- What you have to do -
From the first line through the line containing "fetch that joins", transcribe the records exactly and include no other lines.

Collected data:
/-- An L1I fill register for a line: a new one, whose request goes to the core port, or the one that is there, which the thread joins; a demand
fetch that joins with L1I enabled has the line allocated (R211, R212). Its l1s tells the threads that wait in it. -/
def Hw.l1iMiss (h : Hw) (t line idx : Nat) (acc : Acc) (home : Option Nat) : Hw :=
  let core := coreOf t
  let x := h.core core
  match missOf x.imiss line with
  | some r => h.updCore core fun x =>
      { x with imiss := supd Miss.free r (fun q =>
          { q with l1s := presSet q.l1s (t % 4) true, alloc := q.alloc || (x.l1i.en && !q.dna) }) x.imiss }
  | none =>
    match sfree x.imiss 0 4 with
    | none => h
    | some r => (h.updCore core fun x =>
        { x with portSeq := x.portSeq + 1
                 imiss := sset r { Miss.free with
                                        line := line, fetch := true, alloc := x.l1i.en, idx := idx, acc := acc,
                                        weight := h.weightOf t, resv := (h.thread t).resvVmid,
                                        l1s := presSet 0 (t % 4) true, atPort := true, seq := x.portSeq, home := home }
                          x.imiss }).toPort core

/-- A thread waits in an L1I fill register of a line, or for a marked one to go (R104, R218). -/
def Hw.fillHolds (h : Hw) (t line : Nat) : Bool :=
  match missOf (h.core (coreOf t)).imiss line with
  | some r => let q := sget Miss.free r (h.core (coreOf t)).imiss
              q.dna || presBit q.l1s (t % 4)
  | none => false

/-- The address of the 32-byte block that holds an instruction (R104). -/
def blockPa (pa : Word) : Word := pa &&& ~~~(31 : Word)

/-- A fetch block that no cache of the core keeps: of a type other than Normal write-back and write-through, of a port or of a remote node
(R186, R193). -/
def Piece.uncached (p : Piece) : Bool :=
  match p.tg with
  | .mmio _ | .remote => true
  | _ => decide (2 ≤ p.mt.rank)

/-- A thread is eligible at F1 (R104, R141): among others no miss of it is outstanding. -/
def Hw.fetches (m : List Host.Cell) (h : Hw) (t : Nat) : Bool :=
  let x := h.thread t
  decide (x.run = .running) && !x.f.fetchStop && !(x.f.cpWait && decide (8 ≤ x.f.held)) && decide (x.f.iq.length ≤ 8) && x.b.solo.isNone && x.b.tlbi.isNone
    && h.threadUp t && (match fetchXlate m h t with
      | .miss _ => false
      | .flt .. => true
      | .ok ps => ps.all fun p => !h.fillHolds t (lineNo p.pa) && x.b.fext.all fun e => e.done || e.pa != blockPa p.pa)

/-- A fetch block that no cache keeps (R186, R193, R400): it is sent for, and delivered once it has come; refused or in error it is all ones. -/
def Hw.fetchOut (m : List Host.Cell) (h : Hw) (t : Nat) (p : Piece) : Hw :=
  match h.blockRead m t true (h.thread t).acc p.mt p.tg (blockPa p.pa) 32 with
  | .out => h
  | .send f => f h
  | .got err bs =>
    (h.updExt t true fun _ => []).fetchPush t
      (blockWords (if err = 0 then vput 0 ((blockPa p.pa).toNat % 64) bs else BitVec.allOnes 512) p.pa)

/-- The fetch of one thread's block (R104, R186, R193, R206). Device memory is fetched when nothing older is in the queue. -/
def Hw.fetchOne (m : List Host.Cell) (h : Hw) (t : Nat) : Hw :=
  let core := coreOf t
  let x := h.thread t
  match fetchXlate m h t with
  | .miss _ | .ok [] => h
  | .flt f _ => if x.f.iq.isEmpty then h.fetchFault t f else h
  | .ok (p :: _) =>
    let line := lineNo p.pa
    let idx := Word.fld x.f.fetchPc 13 6
    if p.mt.device && !x.f.iq.isEmpty then h
    else if p.uncached then h.fetchOut m t p
    else
      let c := (h.core core).l1i
      match (if c.en then c.look geoL1I idx line else none) with
      | some k =>
        let l := sget ⟨line, .s, .normal, 0, false⟩ k c.lines
        (h.updL1i core fun c => c.touch geoL1I k).fetchPush t (blockWords (fetchLine m h x.acc p.pa l.own l.bad) p.pa)
      | none => h.l1iMiss t line idx x.acc p.tg.home

/-- FETCH_BLOCK (R104, R143): F1 selects the next eligible thread of a core in round-robin order, one that a misprediction redirected ahead
of the others, and fetches its block; while the predictors are cleared DE passes none (R148). -/
def execFetchBlock (core : Nat) (s : State) : Host.Outcome State Fault Refusal :=
  s.onHw fun m h =>
    let c := h.core core
    if numCores ≤ core ∨ c.clearing then h
    else
      let ts := c.redirect.map (4 * core + ·) ++ (List.range 4).map fun i => 4 * core + (c.lastF1 + 1 + i) % 4
      match ts.find? (h.fetches m) with
      | none => h
      | some t => (h.fetchOne m t).updCore core fun c => { c with lastF1 := t % 4, redirect := c.redirect.filter (· != t % 4) }

/-- PREDICTOR_CLEAR_END (R148). -/
def execPredictorClearEnd (core : Nat) (s : State) : Host.Outcome State Fault Refusal :=
  s.onHw fun _ h =>
    if core < numCores then h.updCore core fun c => { c with clearing := false, second := [], indirect := [] } else h

/-- A line that is not allocated in L1I is delivered once to the threads that joined its register and still want it (R218). -/
def Hw.fetchDeliver (m : List Host.Cell) (h : Hw) (core : Nat) (q : Miss) : Hw :=
  forN 0 4 (fun i h1 =>
    let t := 4 * core + i
    match (if presBit q.l1s i then fetchXlate m h t else .ok []) with
    | .ok (p :: _) =>
      if lineNo p.pa = q.line ∧ (h.thread t).run = .running ∧ !(h.thread t).f.fetchStop then
        h1.fetchPush t (blockWords (if q.err ≠ 0 then BitVec.allOnes 512 else fetchLine m h (h.thread t).acc p.pa .nobody q.bad) p.pa)
      else h1
    | _ => h1) h

/-- L1I_FILL (R148, R211, R212, R218): the line is allocated, or its block is delivered once to the threads that wait for it, which DE takes
only while no clear runs; a refused or failed fetch delivers all ones (R400). -/
def execL1iFill (core reg : Nat) (s : State) : Host.Outcome State Fault Refusal :=
  s.onHw fun m h =>
    match sfind reg (h.core core).imiss with
    | none => h
    | some q =>
      if !q.ready then h
      else
        let h1 := h.updCore core fun x => { x with imiss := sdel reg x.imiss }
        let inL2 := (h.l2Key (chamberOf core) q.line).isSome
        if q.err ≠ 0 ∨ !q.alloc ∨ !(h.core core).l1i.en ∨ !inL2 then
          if (h.core core).clearing then h else h1.fetchDeliver m core q
        else match (h.core core).l1i.pick geoL1I q.idx with
          | none => h
          | some w =>
            let k := q.idx * 4 + w
            let old := sfind k (h.core core).l1i.lines
            let h2 := h1.updL1i core fun c => (c.put k ⟨q.line, .s, q.own, 0, q.bad⟩).touch geoL1I k
            let h3 := match old with
              | some l => if (l1iKeys (h2.core core).l1i l.line).isEmpty then
                  h2.setL2 (chamberOf core) l.line fun y => { y with pres := presSet y.pres (4 + core % 4) false } else h2
              | none => h2
            h3.setL2 (chamberOf core) q.line fun y => { y with pres := presSet y.pres (4 + core % 4) true }

/-! ### Translation -/

/-- A TLB entry is made; `n` is the core's register of R185, which names the victim of a full array (R184, R185). -/
def Core.tlbInsert (c : Core) (n : BitVec 16) (e : TlbEntry) : Core :=
  { c with tlb := sset ((sfree c.tlb 0 256).getD (n.toNat % 256)) e c.tlb }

- Your response -
/-- An L1I fill register for a line: a new one, whose request goes to the core port, or the one that is there, which the thread joins; a demand
fetch that joins with L1I enabled has the line allocated (R211, R212). Its l1s tells the threads that wait in it. -/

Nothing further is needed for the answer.